Тебя никто не знает, и ты никого не знаешь; и не нужно никуда спешить, потому что, во-первых, спешить некуда, а во-вторых, тут и так никто никуда не спешит. И дорогу, за неимением конкретного адреса и места, тоже ни у кого спрашивать не надо – иди себе с лёгким сердцем куда глаза глядят, а уж глядеть в этом городе им есть куда. И денёк выдался на редкость удачный. Тёплый такой, солнечный и прозрачный, майский денёк.
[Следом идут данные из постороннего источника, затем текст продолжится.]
-- ==== Sys2Proof/Machine/Partitions.lean ====
section
/-! DEFINITION. PARTITION_SET (12_host_interface.md R328, Table 12-11) with what it does to ranks, slices, grants, the tempo
tree and positions (06_scratchpad_and_copies.md R167, 10_memory_stacks.md R253, R256, 16_faults_and_recovery.md R420). -/
namespace Sys2Proof.Machine

/-! ### The record -/

/-- Bit i of a bitmap in a record. -/
def recBit (r : List Byte) (off i : Nat) : Bool := (r.getD (off + i / 8) 0).getLsbD (i % 8)

/-- Limits of the effective grant (R398, Table 15-15). -/
def State.limContexts (s : State) : Nat := s.regF Reg.llim 9 11
def State.limPartitions (s : State) : Nat := s.regF Reg.llim 4 5
def State.limPanels (s : State) : Nat :=
  if s.regF Reg.llim 20 12 = 0 ∧ s.limContexts ≠ 0 then 4096 else s.regF Reg.llim 20 12

/-- Two ports of a tempo path lie on different I/O dies (R287). -/
def twoDies (a b : Nat) : Bool := decide (a < 32) && decide (b < 32) && a / 4 != b / 4

/-- A reserved bit, PFLAGS or TENANT is wrong (reason 0x07). -/
def recReserved (r : List Byte) : Bool :=
  decide (1 < leAt r 2 1) || leAt r 4 4 == 0 || ((r.drop 0x14).take 12).any (· != 0)

/-- The band is out of range, overlaps another partition's, or holds a short rank, which no partition may (reason 0x01, R20,
R22). -/
def State.bandBad (s : State) (p : Nat) (r : List Byte) : Bool :=
  let f := leAt r 0 1
  let h := leAt r 1 1
  decide (f = 0) || decide (17 < f + h) || (List.range h).any (fun i => s.dieHole (f - 1 + i) == 15) || s.parts.any (fun e => e.1 != p && decide (0 < e.2.height) &&
    decide (f < e.2.first + e.2.height) && decide (e.2.first < f + h))

/-- The context window is beyond 1,024 or overlaps another (reason 0x04, R178). -/
def State.windowBad (s : State) (p : Nat) (r : List Byte) : Bool :=
  let b := leAt r 8 2
  let n := leAt r 0xA 2
  decide (1024 < b + n) || decide (1023 < b) || (List.range 16).any (fun q =>
    let w := s.ctxWindow q
    q != p && decide (0 < w.2) && decide (0 < n) && decide (b < w.1 + w.2) && decide (w.1 < b + n))

/-- The tempo links of the record break Table 12-11 (reason 0x05, R42). -/
def linksBad (own : Nat) (r : List Byte) : Bool :=
  let tree := leAt r 0xC 2
  let par := leAt r 0x10 2
  let n := leAt r 3 1
  let rep (i : Nat) : Nat := leAt r (0x20 + 4 * i) 4
  let child (i : Nat) : Nat := leAt r (0x4E0 + 4 * i) 4
  decide (64 < n) || decide (4095 < tree) || decide (4095 < leAt r 0xE 2) ||
  (tree == 0 && (n != 0 || par != 0xFFFF || leAt r 0xE 2 != 0)) ||
  (par != 0xFFFF && (decide (4095 < par) || par == own || !twoDies (leAt r 0x12 1) (leAt r 0x13 1))) ||
  (List.range 16).any (fun i => bit (rep i) 31 &&
    (field (rep i) 28 3 != 0 || field (rep i) 10 6 != 0 || field (rep i) 16 12 == 0 || field (rep i) 5 5 == field (rep i) 0 5)) ||
  (List.range n).any (fun i => field (child i) 28 4 != 0 || field (child i) 10 6 != 0 || field (child i) 16 12 == own ||
    !twoDies (field (child i) 5 5) (field (child i) 0 5))

/-- A slice of OWN is retired, a store slice (R414) or another partition's, or one of READ is not granted to another (reason 0x06). -/
def State.ownBad (s : State) (p : Nat) (r : List Byte) : Bool :=
  (List.range 3072).any (fun i =>
    let g := s.grantOf i
    let other := g.getLsbD 31 && grantOwner g != p
    (recBit r 0x60 i && (g.getLsbD 29 || other || decide (64 - s.regF Reg.pstore 0 7 ≤ i % 64))) || (recBit r 0x360 i && (g.getLsbD 29 || !other)))

/-- SPREAD is not a subset of OWN with the same number of slices on every stack (reason 0x03, R250). -/
def spreadBad (r : List Byte) : Bool :=
  let k (t : Nat) : Nat := ((List.range 64).filter (fun c => recBit r 0x1E0 (t * 64 + c))).length
  (List.range 3072).any (fun i => recBit r 0x1E0 i && !recBit r 0x60 i) || (List.range 48).any (fun t => k t != k 0)

/-! ### Grant words (R253, Table 10-7) -/

/-- The grant word of a slice after a record, or after the partition's deletion. (DEDUCED, log entry 83.) -/
def newGrant (p : Nat) (g : W32) (own spread read : Bool) : W32 :=
  let mine := g.getLsbD 31 && grantOwner g == p
  let keep := g &&& 0x20000000
  if own then
    0x80000000 ||| (if spread then 0x40000000 else 0) ||| BitVec.ofNat 32 (p * 2 ^ 24) ||| (if mine then g &&& 0xFFFF else 0)
  else if mine then keep
  else if read then g ||| BitVec.ofNat 32 (2 ^ p) else g &&& ~~~(BitVec.ofNat 32 (2 ^ p))

/-- Partitions that a grant word names. -/
def named (g : W32) : List Nat :=
  (List.range 16).filter (fun q => g.getLsbD 31 && (grantOwner g == q || g.getLsbD q))

/-- Another partition that a changed grant word names runs, or holds a lock (R253, Table 12-9). -/
def State.grantConflict (s : State) (p : Nat) (f : Nat → W32) : Bool :=
  let touched := (List.range 3072).flatMap (fun i => let g := s.grantOf i; if f i = g then [] else named g ++ named (f i))
  touched.eraseDups.any (fun q => q != p && !s.admitted q 0x82 (q * 4096 + s.ownId))

/-- Write the grant words and MEM_PSPREAD.K; newly granted slices of another last tenant are zeroed (R256). -/
def State.setGrants (s : State) (p : Nat) (tenant : W32) (f : Nat → W32) : State :=
  let give := (List.range 3072).filter (fun i => let g := f i; g.getLsbD 31 && grantOwner g == p)
  let wipe := give.filter (fun i => decide ((s.slice i).tenant ≠ some tenant))
  let inWipe (a : Nat) : Bool := decide (0x40000000000 ≤ a ∧ a < 0x70000000000) && wipe.contains (sliceOf a)
  let s1 : State := { s with mem := s.mem.filter (fun b => !inWipe b.1) }
  let s2 := s1.modHbm (fun h =>
    { h with errs := h.errs.filter (fun e => !inWipe (64 * e.1))
             poison := h.poison.filter (fun u => !inWipe (64 * u)), wb := h.wb.filter (fun u => !inWipe (64 * u)) })
  let s3 := give.foldl (fun t i => t.modSlice i (fun l =>
    { l with tenant := some tenant })) s2
  let s4 := (List.range 3072).foldl (fun t i => t.setReg (Reg.grant i) (f i)) s3
  s4.setReg (Reg.pspread p) (BitVec.ofNat 32 (s4.spreadK p))

/-! ### Ranks (R166, R167, Table 6-3) -/

/-- Sites of a die rank that are powered, if only on the spine rail, and not fenced (R157, R167). -/
def State.poweredSites (s : State) (r : Nat) : List Nat :=
  ((List.range 9).flatMap (fun f => coresOfDie (r * 9 + f))).filter (fun k => !s.siteFenced k && !(s.die (dieOf k)).dark)

/-- Zero and trap-fill the powered sites of die ranks, which take a new last tenant; the others are noted, so that they are zeroed before
they hold a logical place again. -/
def State.resetRanks (s : State) (rs : List Nat) (tenant : W32) : State :=
  let s0 := rs.foldl (fun t r => (t.poweredSites r).foldl (fun t k => t.blankCore k) t) s
  let s1 := rs.foldl (fun t r => (List.range 9).foldl (fun t f =>
    let d := r * 9 + f
    let gone := (coresOfDie d).filter (fun k => !(s.poweredSites r).contains k)
    t.modDie d (fun e => { e with stale := gone.map siteOf })) t) s0
  { s1 with rankTenants := rs.foldl (fun m r => sput 0 m r tenant) s1.rankTenants }

/-! ### The tempo tree of a new record (R31) -/

/-- Every node's copy of a partition's move number restarts, and its combining and releases are dropped (R31). -/
def State.clearTempo (s : State) (p : Nat) : State :=
  { s with tnodes := (s.tnodes.map (fun e =>
      (e.1, { e.2 with moves := sdel e.2.moves p, comb := e.2.comb.filter (fun c => c.1 / 64 != p), sched := e.2.sched.filter (fun c => c.1 / 64 != p)
                       unacked := e.2.unacked.filter (fun u => decide (s.partOfMsg u.msg ≠ some p))
                       out := e.2.out.filter (fun u => decide (s.partOfMsg u.2 ≠ some p)) }))).filter (fun e => e.2 != TempoNode.reset) }

/-! ### Positions (R420) -/

/-- Positions that a record keeps: band, tenant, tree and member ordinal as recorded. -/
def keptPositions (q : Part) (first height tree member : Nat) (tenant : W32) : List Position :=
  q.positions.filter (fun c => c.first == first && c.height == height && c.tree == tree && c.member == member && c.tenant == tenant)

/-- The buddy is told to drop every generation. -/
def State.dropAll (s : State) (p : Nat) : State :=
  match s.remoteBuddy with
  | some b => s.inject (.io s.mcIo) (s.storePacket p b 0xF 3 0 (leBytes 4 0xFFFFFFFF ++ List.replicate 60 0))
  | none => s

/-- The recovery counters of a partition clear (R432). -/
def State.clearRecovery (s : State) (p : Nat) : State :=
  ((((s.setReg (Reg.plost p) 0).setReg (Reg.puseful p) 0).setReg (Reg.pwall p) 0).setRegF (Reg.pstat p) 8 4 0).setRegF (Reg.pstat p) 0 8 0

/-! ### The command -/

/-- Registers of a partition whose positions changed. -/
def State.positionsShown (s : State) (p : Nat) : State :=
  match (s.part p).positions with
  | [] => ((s.setReg (Reg.pgen p) 0).setReg (Reg.mgtPmoveLo p) 0).setReg (Reg.pstat p) 0
  | c :: _ => (((s.setReg (Reg.pgen p) (BitVec.ofNat 32 c.gen)).setReg (Reg.mgtPmoveLo p) (BitVec.ofNat 32 c.move.toNat)).pstatState p 1).pstatCopies p

/-- Delete a partition: its grants, window, positions, tempo state and band go (R328). (DEDUCED, log entry 51.) -/
def State.deletePartition (s : State) (p : Nat) : State :=
  let s1 := s.setGrants p 0 (fun i => newGrant p (s.grantOf i) false false false)
  let s2 := (((s1.setReg (Reg.pctx p) 0).clearTempo p).clearRecovery p).dropAll p
  { s2 with parts := sdel s2.parts p }.positionsShown p

/-- Apply a checked record (R328); a partition reset also takes die firmware that waits for it (Table 15-11). -/
def State.applyRecord (s : State) (p : Nat) (r : List Byte) : State :=
  let q := s.part p
  let first := leAt r 0 1
  let height := leAt r 1 1
  let tenant : W32 := BitVec.ofNat 32 (leAt r 4 4)
  let tree := leAt r 0xC 2
  let member := leAt r 0xE 2
  let rst := bit (leAt r 2 1) 0
  let ranks := (List.range height).map (fun i => first - 1 + i)
  let same := q.first == first && q.height == height && q.tenant == tenant && !rst
  let kept := keptPositions q first height tree member tenant
  let s1 := s.resetRanks (ranks.filter (fun n => rst || sget 0 s.rankTenants n != tenant)) tenant
  let s2 := s1.setGrants p tenant (fun i => newGrant p (s.grantOf i) (recBit r 0x60 i) (recBit r 0x1E0 i) (recBit r 0x360 i))
  let s3 := (s2.setReg (Reg.pctx p) (BitVec.ofNat 32 (leAt r 8 2 + leAt r 0xA 2 * 2 ^ 16))).clearTempo p
  let s4 := s3.modPart p (fun q =>
    { Part.reset with
      first := first, height := height, tenant := tenant, tree := tree, member := member
      parent := if leAt r 0x10 2 = 0xFFFF then none else some (leAt r 0x10 2)
      upPorts := (leAt r 0x12 1, leAt r 0x13 1)
      children := (List.range (leAt r 3 1)).map (fun i => let w := leAt r (0x4E0 + 4 * i) 4; (field w 16 12, field w 5 5, field w 0 5))
      repeats := (List.range 16).filterMap (fun i => let w := leAt r (0x20 + 4 * i) 4; if bit w 31 then some (BitVec.ofNat 32 w) else none)
      prog := if same then q.prog else none, positions := kept, nextGen := if kept.isEmpty then 0 else q.nextGen
      launch := q.launch })
  let s5 := (s4.part p).sites.foldl (fun t k => t.modCore k (fun c => { c with move := 0 })) s4
  let s6 := (s5.clearRecovery p).positionsShown p
  let s7 := if kept.length = q.positions.length then s6 else s6.dropAll p
  let s8 := if rst then { s7 with mgmt := { s7.mgmt with image := s7.mgmt.image.filter (fun e => !(e.1 / 65536 == 3 && (s7.part p).dies.contains (e.1 % 65536))) } } else s7
  (s8.calibrate (s8.part p).dies).calibrateLinks p

/-- Why a record is refused: status and DETAIL. A deletion's record is checked in its length and reserved bits alone.
(DEDUCED, log entry 86.) -/
def State.recordBad (s : State) (p : Nat) (r : List Byte) : Option (Nat × Nat) :=
  if leAt r 1 1 = 0 then (if 1 < leAt r 2 1 then some (1, 7) else none)
  else if s.limPartitions ≤ p then some (3, 19)
  else if recReserved r then some (1, 7)
  else if s.bandBad p r then some (1, 1)
  else if s.windowBad p r then some (1, 4)
  else if s.limContexts < leAt r 8 2 + leAt r 0xA 2 then some (3, 18)
  else if linksBad s.ownId r then some (1, 5)
  else if s.limPanels ≤ leAt r 0xE 2 then some (3, 17)
  else if s.ownBad p r then some (1, 6)
  else if spreadBad r then some (1, 3)
  else none

/-- PARTITION_SET: it applies the whole record or none of it (R328). (DEDUCED, log entry 65.) -/
def execPartitionSet (r : Ref) (s : State) : Host.Outcome State Fault Refusal :=
  .next (s.start 0x82 r (fun c s =>
    let p := c.part
    let a := c.u64 8
    let n := c.u32 0x10
    if c.zeroFrom 0x14 = false then (s, .fin 1 7 [])
    else if s.admitted p 0x82 c.target = false then s.conflict p
    else if 2 ^ 57 ≤ a ∨ 2 ^ 57 < a + n then (s, .fin 4 0 [])
    else if n < 0x4E0 ∨ n ≠ 0x4E0 + 4 * leAt (rdN s.hostMem (a + 3) 1) 0 1 then (s, .fin 1 7 [])
    else
      let rec' := rdN s.hostMem a n
      match s.recordBad p rec' with
      | some (st, d) => (s, .fin st d [])
      | none =>
        let del := leAt rec' 1 1 == 0
        let f (i : Nat) : W32 :=
          if del then newGrant p (s.grantOf i) false false false
          else newGrant p (s.grantOf i) (recBit rec' 0x60 i) (recBit rec' 0x1E0 i) (recBit rec' 0x360 i)
        if s.grantConflict p f then s.conflict p
        else ((if del then s.deletePartition p else s.applyRecord p rec'), .fin 0 0 [])))

end Sys2Proof.Machine
end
За пару-тройку часов Егор зашёл в одну церковь и один католический собор, посидел на лавочках в двух скверах и одном парке, выпил три маленькие чашки кофе и одну рюмку очень хорошего ликёра «Бенедиктин», выкурил четыре сигареты и, наконец, обогнув площадь Рынок, попал на улицу с интригующим названием Армянская (сразу припомнились родная ростовская Нахичевань и друзья-армяне), где и обнаружил уютную, из открытых дверей которой вкусно пахло кофе, шоколадом и свежей сдобой, кавярню. Егор остановился, потянул носом воздух и понял, что не прочь одолеть ещё одну большую чашку кофе без сахара и съесть какой-нибудь кусок вкусного торта, а также – чем чёрт не шутит! – употребить ещё грамм пятьдесят того же ликёра или, на худой конец, коньяка.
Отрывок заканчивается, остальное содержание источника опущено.